List all lines of the data containing the word "Host".

> Collection entries:
+ + + + +

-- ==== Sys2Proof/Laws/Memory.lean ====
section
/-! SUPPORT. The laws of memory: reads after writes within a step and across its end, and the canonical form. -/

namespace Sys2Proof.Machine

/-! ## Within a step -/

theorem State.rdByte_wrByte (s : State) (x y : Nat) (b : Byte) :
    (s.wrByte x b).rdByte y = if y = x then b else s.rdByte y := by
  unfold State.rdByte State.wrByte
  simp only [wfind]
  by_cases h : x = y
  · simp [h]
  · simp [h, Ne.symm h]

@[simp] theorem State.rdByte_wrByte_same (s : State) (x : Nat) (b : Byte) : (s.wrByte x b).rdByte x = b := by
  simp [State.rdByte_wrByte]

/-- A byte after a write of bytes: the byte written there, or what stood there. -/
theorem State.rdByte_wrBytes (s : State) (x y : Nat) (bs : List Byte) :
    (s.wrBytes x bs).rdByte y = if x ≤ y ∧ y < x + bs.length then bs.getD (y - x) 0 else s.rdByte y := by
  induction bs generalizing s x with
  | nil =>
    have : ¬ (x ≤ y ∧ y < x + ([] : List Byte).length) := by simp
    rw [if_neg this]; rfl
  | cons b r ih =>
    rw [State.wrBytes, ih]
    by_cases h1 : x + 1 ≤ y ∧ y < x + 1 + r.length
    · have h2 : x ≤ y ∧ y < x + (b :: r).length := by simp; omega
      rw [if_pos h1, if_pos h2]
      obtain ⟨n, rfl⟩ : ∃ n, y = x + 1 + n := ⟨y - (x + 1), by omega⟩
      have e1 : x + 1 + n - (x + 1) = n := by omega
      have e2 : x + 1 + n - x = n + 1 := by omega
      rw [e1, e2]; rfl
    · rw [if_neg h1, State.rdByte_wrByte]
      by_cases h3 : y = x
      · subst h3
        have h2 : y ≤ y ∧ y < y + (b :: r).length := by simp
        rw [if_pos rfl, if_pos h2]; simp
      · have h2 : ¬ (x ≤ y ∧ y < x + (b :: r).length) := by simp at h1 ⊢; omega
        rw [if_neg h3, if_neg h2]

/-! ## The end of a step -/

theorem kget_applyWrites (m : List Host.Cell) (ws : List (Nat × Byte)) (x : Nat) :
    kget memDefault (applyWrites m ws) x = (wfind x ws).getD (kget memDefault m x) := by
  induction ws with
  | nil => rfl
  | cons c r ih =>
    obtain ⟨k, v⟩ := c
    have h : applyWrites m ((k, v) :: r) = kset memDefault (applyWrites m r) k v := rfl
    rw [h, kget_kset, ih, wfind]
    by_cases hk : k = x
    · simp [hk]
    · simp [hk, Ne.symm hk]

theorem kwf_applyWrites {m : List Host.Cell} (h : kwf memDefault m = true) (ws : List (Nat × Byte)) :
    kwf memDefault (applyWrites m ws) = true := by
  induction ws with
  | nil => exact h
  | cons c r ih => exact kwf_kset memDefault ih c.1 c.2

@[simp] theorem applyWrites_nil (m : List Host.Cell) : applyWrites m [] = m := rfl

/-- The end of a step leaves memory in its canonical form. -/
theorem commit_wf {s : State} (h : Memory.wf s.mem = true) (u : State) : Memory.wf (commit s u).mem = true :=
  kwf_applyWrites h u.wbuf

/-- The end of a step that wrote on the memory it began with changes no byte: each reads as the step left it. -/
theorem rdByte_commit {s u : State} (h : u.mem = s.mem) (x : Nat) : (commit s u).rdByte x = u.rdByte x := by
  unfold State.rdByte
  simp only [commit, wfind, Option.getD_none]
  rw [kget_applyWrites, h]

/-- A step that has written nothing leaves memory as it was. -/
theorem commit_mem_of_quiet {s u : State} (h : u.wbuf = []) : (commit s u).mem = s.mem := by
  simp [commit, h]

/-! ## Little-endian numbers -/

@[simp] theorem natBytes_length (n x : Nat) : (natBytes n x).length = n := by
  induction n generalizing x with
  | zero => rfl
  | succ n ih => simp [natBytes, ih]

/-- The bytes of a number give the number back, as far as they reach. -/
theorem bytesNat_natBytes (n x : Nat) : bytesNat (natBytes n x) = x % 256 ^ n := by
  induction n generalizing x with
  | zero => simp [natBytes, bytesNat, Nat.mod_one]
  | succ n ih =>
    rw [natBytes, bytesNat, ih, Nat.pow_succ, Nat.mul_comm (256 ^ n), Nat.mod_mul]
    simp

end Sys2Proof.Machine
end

+ + + + +

> Exercise answer:
theorem kget_applyWrites (m : List Host.Cell) (ws : List (Nat × Byte)) (x : Nat) :
theorem kwf_applyWrites {m : List Host.Cell} (h : kwf memDefault m = true) (ws : List (Nat × Byte)) :
@[simp] theorem applyWrites_nil (m : List Host.Cell) : applyWrites m [] = m := rfl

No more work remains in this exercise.